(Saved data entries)
○ ○ ○ ○

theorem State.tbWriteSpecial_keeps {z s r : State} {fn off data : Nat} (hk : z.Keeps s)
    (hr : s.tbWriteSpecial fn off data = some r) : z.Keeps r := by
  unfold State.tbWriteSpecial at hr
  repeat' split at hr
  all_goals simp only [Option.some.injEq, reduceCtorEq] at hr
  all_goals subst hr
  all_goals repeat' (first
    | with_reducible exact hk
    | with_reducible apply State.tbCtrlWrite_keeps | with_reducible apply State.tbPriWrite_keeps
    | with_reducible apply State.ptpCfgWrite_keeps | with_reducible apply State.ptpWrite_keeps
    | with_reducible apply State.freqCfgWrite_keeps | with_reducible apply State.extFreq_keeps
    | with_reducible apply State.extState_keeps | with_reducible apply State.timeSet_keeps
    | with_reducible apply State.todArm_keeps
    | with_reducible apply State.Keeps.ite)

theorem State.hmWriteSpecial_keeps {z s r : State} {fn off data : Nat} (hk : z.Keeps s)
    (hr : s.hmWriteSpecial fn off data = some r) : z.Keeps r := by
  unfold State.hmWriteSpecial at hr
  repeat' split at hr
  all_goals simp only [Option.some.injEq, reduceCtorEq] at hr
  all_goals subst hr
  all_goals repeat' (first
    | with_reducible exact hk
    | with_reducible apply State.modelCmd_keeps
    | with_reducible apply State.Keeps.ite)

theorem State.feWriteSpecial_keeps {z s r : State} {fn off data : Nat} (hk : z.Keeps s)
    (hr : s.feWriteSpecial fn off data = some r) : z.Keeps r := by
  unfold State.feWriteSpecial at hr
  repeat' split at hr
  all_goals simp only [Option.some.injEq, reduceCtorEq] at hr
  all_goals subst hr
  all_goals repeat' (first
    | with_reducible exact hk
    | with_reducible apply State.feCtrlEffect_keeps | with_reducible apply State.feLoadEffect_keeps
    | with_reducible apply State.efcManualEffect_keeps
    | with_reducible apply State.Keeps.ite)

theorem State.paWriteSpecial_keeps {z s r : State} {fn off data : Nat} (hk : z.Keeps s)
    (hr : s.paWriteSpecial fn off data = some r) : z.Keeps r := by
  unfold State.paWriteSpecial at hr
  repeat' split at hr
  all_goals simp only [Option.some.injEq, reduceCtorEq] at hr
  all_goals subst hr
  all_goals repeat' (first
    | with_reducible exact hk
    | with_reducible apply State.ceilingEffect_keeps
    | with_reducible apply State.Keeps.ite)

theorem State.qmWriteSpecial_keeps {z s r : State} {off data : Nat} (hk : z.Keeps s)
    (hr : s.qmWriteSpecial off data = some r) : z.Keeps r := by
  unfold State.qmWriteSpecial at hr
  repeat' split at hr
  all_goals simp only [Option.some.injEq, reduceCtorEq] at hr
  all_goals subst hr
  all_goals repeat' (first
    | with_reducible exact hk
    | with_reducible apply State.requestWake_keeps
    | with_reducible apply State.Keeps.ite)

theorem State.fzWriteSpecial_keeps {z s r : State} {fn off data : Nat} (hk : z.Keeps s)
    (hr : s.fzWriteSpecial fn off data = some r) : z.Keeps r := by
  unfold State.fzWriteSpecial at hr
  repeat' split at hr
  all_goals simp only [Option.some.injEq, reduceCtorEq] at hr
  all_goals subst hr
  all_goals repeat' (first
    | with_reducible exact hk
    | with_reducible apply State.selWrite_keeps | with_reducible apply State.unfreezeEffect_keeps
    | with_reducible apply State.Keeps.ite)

○ ○ ○ ○

**Your assignment:** Only an exact copy of the entries above will do.

**Response to this exercise:**
theorem State.tbWriteSpecial_keeps {z s r : State} {fn off data : Nat} (hk : z.Keeps s)
    (hr : s.tbWriteSpecial fn off data = some r) : z.Keeps r := by
  unfold State.tbWriteSpecial at hr
  repeat' split at hr
  all_goals simp only [Option.some.injEq, reduceCtorEq] at hr
  all_goals subst hr
  all_goals repeat' (first
    | with_reducible exact hk
    | with_reducible apply State.tbCtrlWrite_keeps | with_reducible apply State.tbPriWrite_keeps
    | with_reducible apply State.ptpCfgWrite_keeps | with_reducible apply State.ptpWrite_keeps
    | with_reducible apply State.freqCfgWrite_keeps | with_reducible apply State.extFreq_keeps
    | with_reducible apply State.extState_keeps | with_reducible apply State.timeSet_keeps
    | with_reducible apply State.todArm_keeps
    | with_reducible apply State.Keeps.ite)

theorem State.hmWriteSpecial_keeps {z s r : State} {fn off data : Nat} (hk : z.Keeps s)
    (hr : s.hmWriteSpecial fn off data = some r) : z.Keeps r := by
  unfold State.hmWriteSpecial at hr
  repeat' split at hr
  all_goals simp only [Option.some.injEq, reduceCtorEq] at hr
  all_goals subst hr
  all_goals repeat' (first
    | with_reducible exact hk
    | with_reducible apply State.modelCmd_keeps
    | with_reducible apply State.Keeps.ite)

theorem State.feWriteSpecial_keeps {z s r : State} {fn off data : Nat} (hk : z.Keeps s)
    (hr : s.feWriteSpecial fn off data = some r) : z.Keeps r := by
  unfold State.feWriteSpecial at hr
  repeat' split at hr
  all_goals simp only [Option.some.injEq, reduceCtorEq] at hr
  all_goals subst hr
  all_goals repeat' (first
    | with_reducible exact hk
    | with_reducible apply State.feCtrlEffect_keeps | with_reducible apply State.feLoadEffect_keeps
    | with_reducible apply State.efcManualEffect_keeps
    | with_reducible apply State.Keeps.ite)

theorem State.paWriteSpecial_keeps {z s r : State} {fn off data : Nat} (hk : z.Keeps s)
    (hr : s.paWriteSpecial fn off data = some r) : z.Keeps r := by
  unfold State.paWriteSpecial at hr
  repeat' split at hr
  all_goals simp only [Option.some.injEq, reduceCtorEq] at hr
  all_goals subst hr
  all_goals repeat' (first
    | with_reducible exact hk
    | with_reducible apply State.ceilingEffect_keeps
    | with_reducible apply State.Keeps.ite)

theorem State.qmWriteSpecial_keeps {z s r : State} {off data : Nat} (hk : z.Keeps s)
    (hr : s.qmWriteSpecial off data = some r) : z.Keeps r := by
  unfold State.qmWriteSpecial at hr
  repeat' split at hr
  all_goals simp only [Option.some.injEq, reduceCtorEq] at hr
  all_goals subst hr
  all_goals repeat' (first
    | with_reducible exact hk
    | with_reducible apply State.requestWake_keeps
    | with_reducible apply State.Keeps.ite)

theorem State.fzWriteSpecial_keeps {z s r : State} {fn off data : Nat} (hk : z.Keeps s)
    (hr : s.fzWriteSpecial fn off data = some r) : z.Keeps r := by
  unfold State.fzWriteSpecial at hr
  repeat' split at hr
  all_goals simp only [Option.some.injEq, reduceCtorEq] at hr
  all_goals subst hr
  all_goals repeat' (first
    | with_reducible exact hk
    | with_reducible apply State.selWrite_keeps | with_reducible apply State.unfreezeEffect_keeps
    | with_reducible apply State.Keeps.ite)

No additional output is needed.